Rossmann operates over 3,000 drug stores in 7 European countries. Currently, Rossmann store managers are tasked with predicting their daily sales for up to six weeks in advance. Store sales are influenced by many factors, including promotions, competition, school and state holidays, seasonality, and locality. With thousands of individual managers predicting sales based on their unique circumstances, the accuracy of results can be quite varied.
You are provided with historical sales data for 1,115 Rossmann stores. The task is to forecast the "Sales" column for the test set. Note that some stores in the dataset were temporarily closed for refurbishment.

**Data Description**

Rossmann Stores Data.csv - historical data including Sales
store.csv - supplemental information about the stores

**Data fields**
Most of the fields are self-explanatory. The following are descriptions for those that aren't.
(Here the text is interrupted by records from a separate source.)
-- ==== Sys2Proof/Word.lean ====
section
/-! DEFINITION. Words, bytes, the operand types of the commands, and the canonical finite table `Tab`
that every sparse piece of the state (memories, register pages, instances) is held in. -/

namespace Sys2Proof

abbrev Byte := BitVec 8
abbrev Word := BitVec 64
/-- An fp32 value as its 32 bits (R77). -/
abbrev F32 := BitVec 32

/-- Core number, CORE000 to CORE143 (R13). -/
abbrev CoreId := Fin 144
/-- A context of a core: threads 0 to 8,191 (R43), harts 8,192 to 8,195 (the CONTEXT numbers of R52). -/
abbrev CtxId := Fin 8196
/-- Engine number (R107), list number (R136), partition P0 to P15 (R13). -/
abbrev EngId := Fin 16
abbrev ListId := Fin 64
abbrev PartId := Fin 16
/-- Long-operation slot (R384). -/
abbrev SlotId := Fin 32
/-- Module channel MC00 to MC11, Gather unit GU0 to GU3, Taleus port TP0 to TP7 (R13). -/
abbrev ModId := Fin 12
abbrev GuId := Fin 4
abbrev PortId := Fin 8
/-- Expanders: 0 to 5 HC, 6 to 17 MC, 18 Archive, 19 link (the TARGETS bit order of R258). -/
abbrev ExpId := Fin 20
/-- Pieces of tier 0 and tier 1 (R214): 0 to 47 pseudo-channel pairs, 48 to 59 module channels. -/
abbrev PieceId := Fin 60
/-- Register number of an instruction (R79). -/
abbrev Reg := Fin 16

/-- Host ports A and B (R13). -/
inductive HPort where
  | A | B
deriving DecidableEq, Repr, Inhabited

/-- A function that reaches BAR0: the service processor, a physical function, or VF n + 1 (R368, R480). -/
inductive Fn where
  | sp
  | pf (b : HPort)
  | vf (b : HPort) (n : Fin 16)
deriving DecidableEq, Repr, Inhabited

/-- A Taleus Link flit (R340), its header fields already separated. -/
structure Flit where
  vc       : Nat
  comp     : Nat
  first    : Bool
  last     : Bool
  link     : Bool
  epoch    : Nat
  dstNode  : Nat
  dstPart  : Nat
  srcNode  : Nat
  srcPart  : Nat
  len      : Nat
  hops     : Nat
  lseq     : Nat
  ack      : Nat
  nak      : Bool
  crVc     : Nat
  crCount  : Nat
  msgFlits : Nat
  payload  : List Byte
deriving DecidableEq, Repr, Inhabited

/-- What the CRC check of a received flit finds (R344). -/
inductive Crc where
  | good | failed | stomped
deriving DecidableEq, Repr, Inhabited

/-- How a flash codeword was recovered (R315): the LDPC outcome, which the manual leaves to the media. -/
inductive CwOutcome where
  | hard                    -- hard decision
  | retried (n : Fin 4)     -- recovered by the n-th retry
  | rebuilt                 -- recovered by parity after three retries
  | lost                    -- not recovered
deriving DecidableEq, Repr, Inhabited

/-- An ownership operation that partition software of `part` asks for (R206): the record at `addr` in the allocation of
partition `hold` of node `node`, its 16 bytes expected and wanted. -/
structure OwnReq where
  part : PartId
  node : Nat
  hold : PartId
  addr : Word
  exp  : BitVec 128
  new  : BitVec 128
deriving DecidableEq, Repr

/-- A request of the SPDM subset that Colophon serves (R439, R440). -/
inductive SpdmReq where
  | getVersion
  | getCapabilities
  | negotiateAlgorithms (base hash : Bool)
  | getDigests
  | getCertificate (slot off len : Nat)
  | challenge (slot : Nat) (nonce : List Byte)
  | getMeasurements (index : Nat) (sign : Bool) (nonce : List Byte)
  | getPqCert (off len : Nat)
  | getPqSig
deriving DecidableEq, Repr

/-- A partition's configuration as the boot NOR stores it (R428): its slice registers (R393), its words of the TIER page
(R237), its index root, zero where it holds no index, and the addresses of its durable version records. -/
structure StoredPart where
  part  : Nat
  slice : List Word
  tier  : List Word
  root  : Word
  recs  : List Word
deriving DecidableEq, Repr, Inhabited

/-- A flash target's parameter page (R306, R335): main and spare bytes of a page, LUNs, planes, pages of a block, blocks of
a plane, rate in 100 MT/s, times in µs, endurance in units of 100, and whether word lines are programmed in one pass. -/
structure FlashTarget where
  main    : Nat
  spare   : Nat
  luns    : Nat
  planes  : Nat
  pages   : Nat
  blocks  : Nat
  rate    : Nat
  tR      : Nat
  tProg   : Nat
  tBers   : Nat
  endur   : Nat
  onePass : Bool
deriving DecidableEq, Repr, Inhabited

/-- What the service processor finds when a start-up step ends (R426, R427). -/
structure StartReport where
  /-- HBM stacks that failed training -/
  stackFail : List Nat
  /-- modules found: channel, TYPE, CAP_GIB, RANKS (R215, R239) -/
  modules   : List (Nat × Nat × Nat × Nat)
  /-- link ports trained: port, lanes, partner node -/
  ports     : List (Nat × Nat × Nat)
  /-- flash channels: channel, and the targets that answer (R306) -/
  flash     : List (Nat × List FlashTarget)
  /-- flash channels with a target that fails training -/
  flashFail : List Nat
  /-- partition configurations to restore -/
  parts     : List StoredPart
deriving DecidableEq, Repr, Inhabited

/-- Low `n` bits of `w` from bit `lo`, as a number. -/
def fld {m : Nat} (w : BitVec m) (lo n : Nat) : Nat := (w.extractLsb' lo n).toNat

/-- `w` with the `n` bits from bit `lo` replaced by `v`. -/
def putFld (w : Word) (lo n : Nat) (v : Nat) : Word :=
  let mask : Word := (BitVec.ofNat 64 (2 ^ n - 1)) <<< lo
  (w &&& ~~~mask) ||| ((BitVec.ofNat 64 v) <<< lo &&& mask)

/-- The little-endian value of a byte list (R109, R161). -/
def leNat : List Byte → Nat
  | [] => 0
  | b :: bs => b.toNat + 256 * leNat bs

/-- The `n` little-endian bytes of a value. -/
def leBytes : Nat → Nat → List Byte
  | 0, _ => []
  | n + 1, v => BitVec.ofNat 8 v :: leBytes n (v / 256)

/-- A finite table: sorted by key, no key twice, no entry equal to what an unlisted key reads as. -/
structure Tab (α : Type) where
  cells : List (Nat × α)
deriving DecidableEq, Repr, Inhabited

namespace Tab
variable {α : Type}

def empty : Tab α := ⟨[]⟩

def lookup : List (Nat × α) → Nat → Option α
  | [], _ => none
  | (j, v) :: r, k => if j = k then some v else lookup r k

/-- The entry at `k`, or what an unlisted key reads as. -/
def get (d : Nat → α) (t : Tab α) (k : Nat) : α := (lookup t.cells k).getD (d k)

def erase (l : List (Nat × α)) (k : Nat) : List (Nat × α) := l.filter (fun c => c.1 != k)

def insert : List (Nat × α) → Nat → α → List (Nat × α)
  | [], k, v => [(k, v)]
  | (j, w) :: r, k, v => if k < j then (k, v) :: (j, w) :: r else (j, w) :: insert r k v

/-- Writes `v` at `k`; a value that an unlisted key reads as is not listed. -/
def set [DecidableEq α] (d : Nat → α) (t : Tab α) (k : Nat) (v : α) : Tab α :=
  if v = d k then ⟨erase t.cells k⟩ else ⟨insert (erase t.cells k) k v⟩

/-- The canonical form. -/
def wf [DecidableEq α] (d : Nat → α) (t : Tab α) : Bool :=
  decide (t.cells.Pairwise (fun a b => a.1 < b.1)) && t.cells.all (fun c => decide (c.2 ≠ d c.1))

def keys (t : Tab α) : List Nat := t.cells.map Prod.fst

end Tab

/-- A byte-addressed memory: the cells are `Host.Cell`s (address, byte); an unlisted byte reads 0. -/
abbrev Mem := Tab Byte

namespace Mem

def rd (m : Mem) (a : Nat) : Byte := Tab.get (fun _ => 0) m a
def wr (m : Mem) (a : Nat) (b : Byte) : Mem := Tab.set (fun _ => 0) m a b
def wf (m : Mem) : Bool := Tab.wf (fun _ => 0) m

/-- The `n` bytes from `a`, lowest address first. -/
def bytes (m : Mem) (a : Nat) : Nat → List Byte
  | 0 => []
  | n + 1 => rd m a :: bytes m (a + 1) n

def putBytes (m : Mem) (a : Nat) : List Byte → Mem
  | [] => m
  | b :: bs => putBytes (wr m a b) (a + 1) bs

/-- Little-endian read and write of `n` bytes. -/
def le (m : Mem) (a n : Nat) : Nat := leNat (bytes m a n)
def putLe (m : Mem) (a n v : Nat) : Mem := putBytes m a (leBytes n v)

/-- The memory that holds just these bytes from address 0. -/
def ofBytes (bs : List Byte) : Mem := putBytes Tab.empty 0 bs

end Mem

/-- A core and the voltage, in mV, that the command reports for it. -/
structure CoreMv where
  core : CoreId
  mv   : BitVec 10
deriving DecidableEq, Repr

end Sys2Proof
end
Id - an Id that represents a (Store, Date) duple within the test set
Store - a unique Id for each store
Sales - the turnover for any given day (this is what you are predicting)
Customers - the number of customers on a given day
Open - an indicator for whether the store was open: 0 = closed, 1 = open
StateHoliday - indicates a state holiday. Normally all stores, with few exceptions, are closed on state holidays. Note that all schools are closed on public holidays and weekends. a = public holiday, b = Easter holiday, c = Christmas, 0 = None
SchoolHoliday - indicates if the (Store, Date) was affected by the closure of public schools
StoreType - differentiates between 4 different store models: a, b, c, d
Assortment - describes an assortment level: a = basic, b = extra, c = extended
CompetitionDistance - distance in meters to the nearest competitor store
CompetitionOpenSince[Month/Year] - gives the approximate year and month of the time the nearest competitor was opened

Promo - indicates whether a store is running a promo on that day
Promo2 - Promo2 is a continuing and consecutive promotion for some stores: 0 = store is not participating, 1 = store is participating
Promo2Since[Year/Week] - describes the year and calendar week when the store started participating in Promo2
PromoInterval - describes the consecutive intervals Promo2 is started, naming the months the promotion is started anew. E.g. "Feb,May,Aug,Nov" means each round starts in February, May, August, November of any given year for that store

# Importing Necessary Libraries

In [5]:
# Libraries for EDA
import numpy as np
import pandas as pd
import matplotlib.pyplot as plt
%matplotlib inline
import seaborn as sns
import warnings
warnings.filterwarnings("ignore")

**LOADING THE DATA**

In [6]:
from google.colab import files
uploaded=files.upload()

Saving Rossmann Stores Data.csv to Rossmann Stores Data (1).csv


In [7]:
from google.colab import files
uploaded=files.upload()

Saving store.csv to store (2).csv


In [None]:
store='store.csv'
store=pd.read_csv(store)

In [None]:
rsd='Rossmann Stores Data.csv'
ross_data=pd.read_csv(rsd)

# Exploratory Data Analysis
We have two datasets - 'ross_data' and 'store'. Let's try and understand the basics of these two datasets one by one.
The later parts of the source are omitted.